Exercise materials →
theorem stMshDW (o : Operands) : Statement (.stMshDW o) := row (lsOpcode .st .msh .dw) o (by decide) rfl rfl

theorem stXAddW (o : Operands) : Statement (.stXAddW o) := row (lsOpcode .st .xAdd .w) o (by decide) rfl rfl

theorem stXAddH (o : Operands) : Statement (.stXAddH o) := row (lsOpcode .st .xAdd .h) o (by decide) rfl rfl

theorem stXAddB (o : Operands) : Statement (.stXAddB o) := row (lsOpcode .st .xAdd .b) o (by decide) rfl rfl

theorem stXAddDW (o : Operands) : Statement (.stXAddDW o) := row (lsOpcode .st .xAdd .dw) o (by decide) rfl rfl

theorem stXImmW (o : Operands) : Statement (.stXImmW o) := row (lsOpcode .stX .imm .w) o (by decide) rfl rfl

theorem stXImmH (o : Operands) : Statement (.stXImmH o) := row (lsOpcode .stX .imm .h) o (by decide) rfl rfl

theorem stXImmB (o : Operands) : Statement (.stXImmB o) := row (lsOpcode .stX .imm .b) o (by decide) rfl rfl

theorem stXImmDW (o : Operands) : Statement (.stXImmDW o) := row (lsOpcode .stX .imm .dw) o (by decide) rfl rfl

theorem stXAbsW (o : Operands) : Statement (.stXAbsW o) := row (lsOpcode .stX .abs .w) o (by decide) rfl rfl

theorem stXAbsH (o : Operands) : Statement (.stXAbsH o) := row (lsOpcode .stX .abs .h) o (by decide) rfl rfl

theorem stXAbsB (o : Operands) : Statement (.stXAbsB o) := row (lsOpcode .stX .abs .b) o (by decide) rfl rfl

theorem stXAbsDW (o : Operands) : Statement (.stXAbsDW o) := row (lsOpcode .stX .abs .dw) o (by decide) rfl rfl

theorem stXIndW (o : Operands) : Statement (.stXIndW o) := row (lsOpcode .stX .ind .w) o (by decide) rfl rfl

theorem stXIndH (o : Operands) : Statement (.stXIndH o) := row (lsOpcode .stX .ind .h) o (by decide) rfl rfl

theorem stXIndB (o : Operands) : Statement (.stXIndB o) := row (lsOpcode .stX .ind .b) o (by decide) rfl rfl

theorem stXIndDW (o : Operands) : Statement (.stXIndDW o) := row (lsOpcode .stX .ind .dw) o (by decide) rfl rfl

theorem stXMemW (o : Operands) : Statement (.stXMemW o) := row (lsOpcode .stX .mem .w) o (by decide) rfl rfl

theorem stXMemH (o : Operands) : Statement (.stXMemH o) := row (lsOpcode .stX .mem .h) o (by decide) rfl rfl

theorem stXMemB (o : Operands) : Statement (.stXMemB o) := row (lsOpcode .stX .mem .b) o (by decide) rfl rfl

theorem stXMemDW (o : Operands) : Statement (.stXMemDW o) := row (lsOpcode .stX .mem .dw) o (by decide) rfl rfl

theorem stXLenW (o : Operands) : Statement (.stXLenW o) := row (lsOpcode .stX .len .w) o (by decide) rfl rfl

theorem stXLenH (o : Operands) : Statement (.stXLenH o) := row (lsOpcode .stX .len .h) o (by decide) rfl rfl

theorem stXLenB (o : Operands) : Statement (.stXLenB o) := row (lsOpcode .stX .len .b) o (by decide) rfl rfl

theorem stXLenDW (o : Operands) : Statement (.stXLenDW o) := row (lsOpcode .stX .len .dw) o (by decide) rfl rfl

theorem stXMshW (o : Operands) : Statement (.stXMshW o) := row (lsOpcode .stX .msh .w) o (by decide) rfl rfl

theorem stXMshH (o : Operands) : Statement (.stXMshH o) := row (lsOpcode .stX .msh .h) o (by decide) rfl rfl

theorem stXMshB (o : Operands) : Statement (.stXMshB o) := row (lsOpcode .stX .msh .b) o (by decide) rfl rfl

theorem stXMshDW (o : Operands) : Statement (.stXMshDW o) := row (lsOpcode .stX .msh .dw) o (by decide) rfl rfl

theorem stXXAddW (o : Operands) : Statement (.stXXAddW o) := row (lsOpcode .stX .xAdd .w) o (by decide) rfl rfl

theorem stXXAddH (o : Operands) : Statement (.stXXAddH o) := row (lsOpcode .stX .xAdd .h) o (by decide) rfl rfl

theorem stXXAddB (o : Operands) : Statement (.stXXAddB o) := row (lsOpcode .stX .xAdd .b) o (by decide) rfl rfl

theorem stXXAddDW (o : Operands) : Statement (.stXXAddDW o) := row (lsOpcode .stX .xAdd .dw) o (by decide) rfl rfl

theorem retImmW (o : Operands) : Statement (.retImmW o) := row (lsOpcode .ret .imm .w) o (by decide) rfl rfl

theorem retImmH (o : Operands) : Statement (.retImmH o) := row (lsOpcode .ret .imm .h) o (by decide) rfl rfl

theorem retImmB (o : Operands) : Statement (.retImmB o) := row (lsOpcode .ret .imm .b) o (by decide) rfl rfl

theorem retImmDW (o : Operands) : Statement (.retImmDW o) := row (lsOpcode .ret .imm .dw) o (by decide) rfl rfl

theorem retAbsW (o : Operands) : Statement (.retAbsW o) := row (lsOpcode .ret .abs .w) o (by decide) rfl rfl

theorem retAbsH (o : Operands) : Statement (.retAbsH o) := row (lsOpcode .ret .abs .h) o (by decide) rfl rfl

theorem retAbsB (o : Operands) : Statement (.retAbsB o) := row (lsOpcode .ret .abs .b) o (by decide) rfl rfl

theorem retAbsDW (o : Operands) : Statement (.retAbsDW o) := row (lsOpcode .ret .abs .dw) o (by decide) rfl rfl

theorem retIndW (o : Operands) : Statement (.retIndW o) := row (lsOpcode .ret .ind .w) o (by decide) rfl rfl

theorem retIndH (o : Operands) : Statement (.retIndH o) := row (lsOpcode .ret .ind .h) o (by decide) rfl rfl

theorem retIndB (o : Operands) : Statement (.retIndB o) := row (lsOpcode .ret .ind .b) o (by decide) rfl rfl

theorem retIndDW (o : Operands) : Statement (.retIndDW o) := row (lsOpcode .ret .ind .dw) o (by decide) rfl rfl

theorem retMemW (o : Operands) : Statement (.retMemW o) := row (lsOpcode .ret .mem .w) o (by decide) rfl rfl

theorem retMemH (o : Operands) : Statement (.retMemH o) := row (lsOpcode .ret .mem .h) o (by decide) rfl rfl

theorem retMemB (o : Operands) : Statement (.retMemB o) := row (lsOpcode .ret .mem .b) o (by decide) rfl rfl

theorem retMemDW (o : Operands) : Statement (.retMemDW o) := row (lsOpcode .ret .mem .dw) o (by decide) rfl rfl

theorem retLenW (o : Operands) : Statement (.retLenW o) := row (lsOpcode .ret .len .w) o (by decide) rfl rfl

theorem retLenH (o : Operands) : Statement (.retLenH o) := row (lsOpcode .ret .len .h) o (by decide) rfl rfl

theorem retLenB (o : Operands) : Statement (.retLenB o) := row (lsOpcode .ret .len .b) o (by decide) rfl rfl

theorem retLenDW (o : Operands) : Statement (.retLenDW o) := row (lsOpcode .ret .len .dw) o (by decide) rfl rfl

theorem retMshW (o : Operands) : Statement (.retMshW o) := row (lsOpcode .ret .msh .w) o (by decide) rfl rfl

theorem retMshH (o : Operands) : Statement (.retMshH o) := row (lsOpcode .ret .msh .h) o (by decide) rfl rfl

theorem retMshB (o : Operands) : Statement (.retMshB o) := row (lsOpcode .ret .msh .b) o (by decide) rfl rfl

theorem retMshDW (o : Operands) : Statement (.retMshDW o) := row (lsOpcode .ret .msh .dw) o (by decide) rfl rfl

theorem retXAddW (o : Operands) : Statement (.retXAddW o) := row (lsOpcode .ret .xAdd .w) o (by decide) rfl rfl

theorem retXAddH (o : Operands) : Statement (.retXAddH o) := row (lsOpcode .ret .xAdd .h) o (by decide) rfl rfl

theorem retXAddB (o : Operands) : Statement (.retXAddB o) := row (lsOpcode .ret .xAdd .b) o (by decide) rfl rfl

theorem retXAddDW (o : Operands) : Statement (.retXAddDW o) := row (lsOpcode .ret .xAdd .dw) o (by decide) rfl rfl

theorem addImm32 (o : Operands) : Statement (.addImm32 o) := row (aluOpcode .w32 .add .imm) o (by decide) rfl rfl

theorem addImm64 (o : Operands) : Statement (.addImm64 o) := row (aluOpcode .w64 .add .imm) o (by decide) rfl rfl

theorem addReg32 (o : Operands) : Statement (.addReg32 o) := row (aluOpcode .w32 .add .reg) o (by decide) rfl rfl

theorem addReg64 (o : Operands) : Statement (.addReg64 o) := row (aluOpcode .w64 .add .reg) o (by decide) rfl rfl

theorem subImm32 (o : Operands) : Statement (.subImm32 o) := row (aluOpcode .w32 .sub .imm) o (by decide) rfl rfl

theorem subImm64 (o : Operands) : Statement (.subImm64 o) := row (aluOpcode .w64 .sub .imm) o (by decide) rfl rfl

theorem subReg32 (o : Operands) : Statement (.subReg32 o) := row (aluOpcode .w32 .sub .reg) o (by decide) rfl rfl

theorem subReg64 (o : Operands) : Statement (.subReg64 o) := row (aluOpcode .w64 .sub .reg) o (by decide) rfl rfl

theorem mulImm32 (o : Operands) : Statement (.mulImm32 o) := row (aluOpcode .w32 .mul .imm) o (by decide) rfl rfl

theorem mulImm64 (o : Operands) : Statement (.mulImm64 o) := row (aluOpcode .w64 .mul .imm) o (by decide) rfl rfl

theorem mulReg32 (o : Operands) : Statement (.mulReg32 o) := row (aluOpcode .w32 .mul .reg) o (by decide) rfl rfl

theorem mulReg64 (o : Operands) : Statement (.mulReg64 o) := row (aluOpcode .w64 .mul .reg) o (by decide) rfl rfl

theorem divImm32 (o : Operands) : Statement (.divImm32 o) := row (aluOpcode .w32 .div .imm) o (by decide) rfl rfl

theorem divImm64 (o : Operands) : Statement (.divImm64 o) := row (aluOpcode .w64 .div .imm) o (by decide) rfl rfl

theorem divReg32 (o : Operands) : Statement (.divReg32 o) := row (aluOpcode .w32 .div .reg) o (by decide) rfl rfl

theorem divReg64 (o : Operands) : Statement (.divReg64 o) := row (aluOpcode .w64 .div .reg) o (by decide) rfl rfl

theorem orImm32 (o : Operands) : Statement (.orImm32 o) := row (aluOpcode .w32 .or .imm) o (by decide) rfl rfl

theorem orImm64 (o : Operands) : Statement (.orImm64 o) := row (aluOpcode .w64 .or .imm) o (by decide) rfl rfl

theorem orReg32 (o : Operands) : Statement (.orReg32 o) := row (aluOpcode .w32 .or .reg) o (by decide) rfl rfl

theorem orReg64 (o : Operands) : Statement (.orReg64 o) := row (aluOpcode .w64 .or .reg) o (by decide) rfl rfl

theorem andImm32 (o : Operands) : Statement (.andImm32 o) := row (aluOpcode .w32 .and .imm) o (by decide) rfl rfl

theorem andImm64 (o : Operands) : Statement (.andImm64 o) := row (aluOpcode .w64 .and .imm) o (by decide) rfl rfl

theorem andReg32 (o : Operands) : Statement (.andReg32 o) := row (aluOpcode .w32 .and .reg) o (by decide) rfl rfl

theorem andReg64 (o : Operands) : Statement (.andReg64 o) := row (aluOpcode .w64 .and .reg) o (by decide) rfl rfl

theorem leftShiftImm32 (o : Operands) : Statement (.leftShiftImm32 o) := row (aluOpcode .w32 .leftShift .imm) o (by decide) rfl rfl

theorem leftShiftImm64 (o : Operands) : Statement (.leftShiftImm64 o) := row (aluOpcode .w64 .leftShift .imm) o (by decide) rfl rfl

theorem leftShiftReg32 (o : Operands) : Statement (.leftShiftReg32 o) := row (aluOpcode .w32 .leftShift .reg) o (by decide) rfl rfl

theorem leftShiftReg64 (o : Operands) : Statement (.leftShiftReg64 o) := row (aluOpcode .w64 .leftShift .reg) o (by decide) rfl rfl

theorem rightShiftImm32 (o : Operands) : Statement (.rightShiftImm32 o) := row (aluOpcode .w32 .rightShift .imm) o (by decide) rfl rfl

theorem rightShiftImm64 (o : Operands) : Statement (.rightShiftImm64 o) := row (aluOpcode .w64 .rightShift .imm) o (by decide) rfl rfl

theorem rightShiftReg32 (o : Operands) : Statement (.rightShiftReg32 o) := row (aluOpcode .w32 .rightShift .reg) o (by decide) rfl rfl

theorem rightShiftReg64 (o : Operands) : Statement (.rightShiftReg64 o) := row (aluOpcode .w64 .rightShift .reg) o (by decide) rfl rfl

theorem negateImm32 (o : Operands) : Statement (.negateImm32 o) := row (aluOpcode .w32 .negate .imm) o (by decide) rfl rfl

theorem negateImm64 (o : Operands) : Statement (.negateImm64 o) := row (aluOpcode .w64 .negate .imm) o (by decide) rfl rfl

theorem negateReg32 (o : Operands) : Statement (.negateReg32 o) := row (aluOpcode .w32 .negate .reg) o (by decide) rfl rfl

theorem negateReg64 (o : Operands) : Statement (.negateReg64 o) := row (aluOpcode .w64 .negate .reg) o (by decide) rfl rfl

theorem modImm32 (o : Operands) : Statement (.modImm32 o) := row (aluOpcode .w32 .mod .imm) o (by decide) rfl rfl

theorem modImm64 (o : Operands) : Statement (.modImm64 o) := row (aluOpcode .w64 .mod .imm) o (by decide) rfl rfl

theorem modReg32 (o : Operands) : Statement (.modReg32 o) := row (aluOpcode .w32 .mod .reg) o (by decide) rfl rfl

theorem modReg64 (o : Operands) : Statement (.modReg64 o) := row (aluOpcode .w64 .mod .reg) o (by decide) rfl rfl

theorem xorImm32 (o : Operands) : Statement (.xorImm32 o) := row (aluOpcode .w32 .xor .imm) o (by decide) rfl rfl

theorem xorImm64 (o : Operands) : Statement (.xorImm64 o) := row (aluOpcode .w64 .xor .imm) o (by decide) rfl rfl

theorem xorReg32 (o : Operands) : Statement (.xorReg32 o) := row (aluOpcode .w32 .xor .reg) o (by decide) rfl rfl

theorem xorReg64 (o : Operands) : Statement (.xorReg64 o) := row (aluOpcode .w64 .xor .reg) o (by decide) rfl rfl

theorem moveImm32 (o : Operands) : Statement (.moveImm32 o) := row (aluOpcode .w32 .move .imm) o (by decide) rfl rfl

theorem moveImm64 (o : Operands) : Statement (.moveImm64 o) := row (aluOpcode .w64 .move .imm) o (by decide) rfl rfl

theorem moveReg32 (o : Operands) : Statement (.moveReg32 o) := row (aluOpcode .w32 .move .reg) o (by decide) rfl rfl

theorem moveReg64 (o : Operands) : Statement (.moveReg64 o) := row (aluOpcode .w64 .move .reg) o (by decide) rfl rfl

theorem arithmeticRightShiftImm32 (o : Operands) : Statement (.arithmeticRightShiftImm32 o) := row (aluOpcode .w32 .arithmeticRightShift .imm) o (by decide) rfl rfl

theorem arithmeticRightShiftImm64 (o : Operands) : Statement (.arithmeticRightShiftImm64 o) := row (aluOpcode .w64 .arithmeticRightShift .imm) o (by decide) rfl rfl

theorem arithmeticRightShiftReg32 (o : Operands) : Statement (.arithmeticRightShiftReg32 o) := row (aluOpcode .w32 .arithmeticRightShift .reg) o (by decide) rfl rfl

theorem arithmeticRightShiftReg64 (o : Operands) : Statement (.arithmeticRightShiftReg64 o) := row (aluOpcode .w64 .arithmeticRightShift .reg) o (by decide) rfl rfl

theorem endian (w : Width) (k : SK) (o : Operands) : Statement (.endian w k o) := by
  cases w <;> cases k <;> exact row _ o (by decide) rfl rfl

theorem alwaysImm (o : Operands) : Statement (.alwaysImm o) := row (jmpOpcode .always .imm) o (by decide) rfl rfl

theorem alwaysReg (o : Operands) : Statement (.alwaysReg o) := row (jmpOpcode .always .reg) o (by decide) rfl rfl

theorem equalImm (o : Operands) : Statement (.equalImm o) := row (jmpOpcode .equal .imm) o (by decide) rfl rfl

theorem equalReg (o : Operands) : Statement (.equalReg o) := row (jmpOpcode .equal .reg) o (by decide) rfl rfl

theorem greaterThanImm (o : Operands) : Statement (.greaterThanImm o) := row (jmpOpcode .greaterThan .imm) o (by decide) rfl rfl

theorem greaterThanReg (o : Operands) : Statement (.greaterThanReg o) := row (jmpOpcode .greaterThan .reg) o (by decide) rfl rfl

theorem greaterOrEqualImm (o : Operands) : Statement (.greaterOrEqualImm o) := row (jmpOpcode .greaterOrEqual .imm) o (by decide) rfl rfl

theorem greaterOrEqualReg (o : Operands) : Statement (.greaterOrEqualReg o) := row (jmpOpcode .greaterOrEqual .reg) o (by decide) rfl rfl

theorem bitTestImm (o : Operands) : Statement (.bitTestImm o) := row (jmpOpcode .bitTest .imm) o (by decide) rfl rfl

theorem bitTestReg (o : Operands) : Statement (.bitTestReg o) := row (jmpOpcode .bitTest .reg) o (by decide) rfl rfl

theorem notEqualImm (o : Operands) : Statement (.notEqualImm o) := row (jmpOpcode .notEqual .imm) o (by decide) rfl rfl

theorem notEqualReg (o : Operands) : Statement (.notEqualReg o) := row (jmpOpcode .notEqual .reg) o (by decide) rfl rfl

theorem signedGreaterThanImm (o : Operands) : Statement (.signedGreaterThanImm o) := row (jmpOpcode .signedGreaterThan .imm) o (by decide) rfl rfl

theorem signedGreaterThanReg (o : Operands) : Statement (.signedGreaterThanReg o) := row (jmpOpcode .signedGreaterThan .reg) o (by decide) rfl rfl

Task instructions → When you reach the line with "theorem xorImm32 (o" in the records above, start writing out lines exactly, and stop once the line with "theorem equalImm (o" has been written; include nothing else.

Solution for this task →
theorem xorImm32 (o : Operands) : Statement (.xorImm32 o) := row (aluOpcode .w32 .xor .imm) o (by decide) rfl rfl

theorem xorImm64 (o : Operands) : Statement (.xorImm64 o) := row (aluOpcode .w64 .xor .imm) o (by decide) rfl rfl

theorem xorReg32 (o : Operands) : Statement (.xorReg32 o) := row (aluOpcode .w32 .xor .reg) o (by decide) rfl rfl

theorem xorReg64 (o : Operands) : Statement (.xorReg64 o) := row (aluOpcode .w64 .xor .reg) o (by decide) rfl rfl

theorem moveImm32 (o : Operands) : Statement (.moveImm32 o) := row (aluOpcode .w32 .move .imm) o (by decide) rfl rfl

theorem moveImm64 (o : Operands) : Statement (.moveImm64 o) := row (aluOpcode .w64 .move .imm) o (by decide) rfl rfl

theorem moveReg32 (o : Operands) : Statement (.moveReg32 o) := row (aluOpcode .w32 .move .reg) o (by decide) rfl rfl

theorem moveReg64 (o : Operands) : Statement (.moveReg64 o) := row (aluOpcode .w64 .move .reg) o (by decide) rfl rfl

theorem arithmeticRightShiftImm32 (o : Operands) : Statement (.arithmeticRightShiftImm32 o) := row (aluOpcode .w32 .arithmeticRightShift .imm) o (by decide) rfl rfl

theorem arithmeticRightShiftImm64 (o : Operands) : Statement (.arithmeticRightShiftImm64 o) := row (aluOpcode .w64 .arithmeticRightShift .imm) o (by decide) rfl rfl

theorem arithmeticRightShiftReg32 (o : Operands) : Statement (.arithmeticRightShiftReg32 o) := row (aluOpcode .w32 .arithmeticRightShift .reg) o (by decide) rfl rfl

theorem arithmeticRightShiftReg64 (o : Operands) : Statement (.arithmeticRightShiftReg64 o) := row (aluOpcode .w64 .arithmeticRightShift .reg) o (by decide) rfl rfl

theorem endian (w : Width) (k : SK) (o : Operands) : Statement (.endian w k o) := by
  cases w <;> cases k <;> exact row _ o (by decide) rfl rfl

theorem alwaysImm (o : Operands) : Statement (.alwaysImm o) := row (jmpOpcode .always .imm) o (by decide) rfl rfl

theorem alwaysReg (o : Operands) : Statement (.alwaysReg o) := row (jmpOpcode .always .reg) o (by decide) rfl rfl

theorem equalImm (o : Operands) : Statement (.equalImm o) := row (jmpOpcode .equal .imm) o (by decide) rfl rfl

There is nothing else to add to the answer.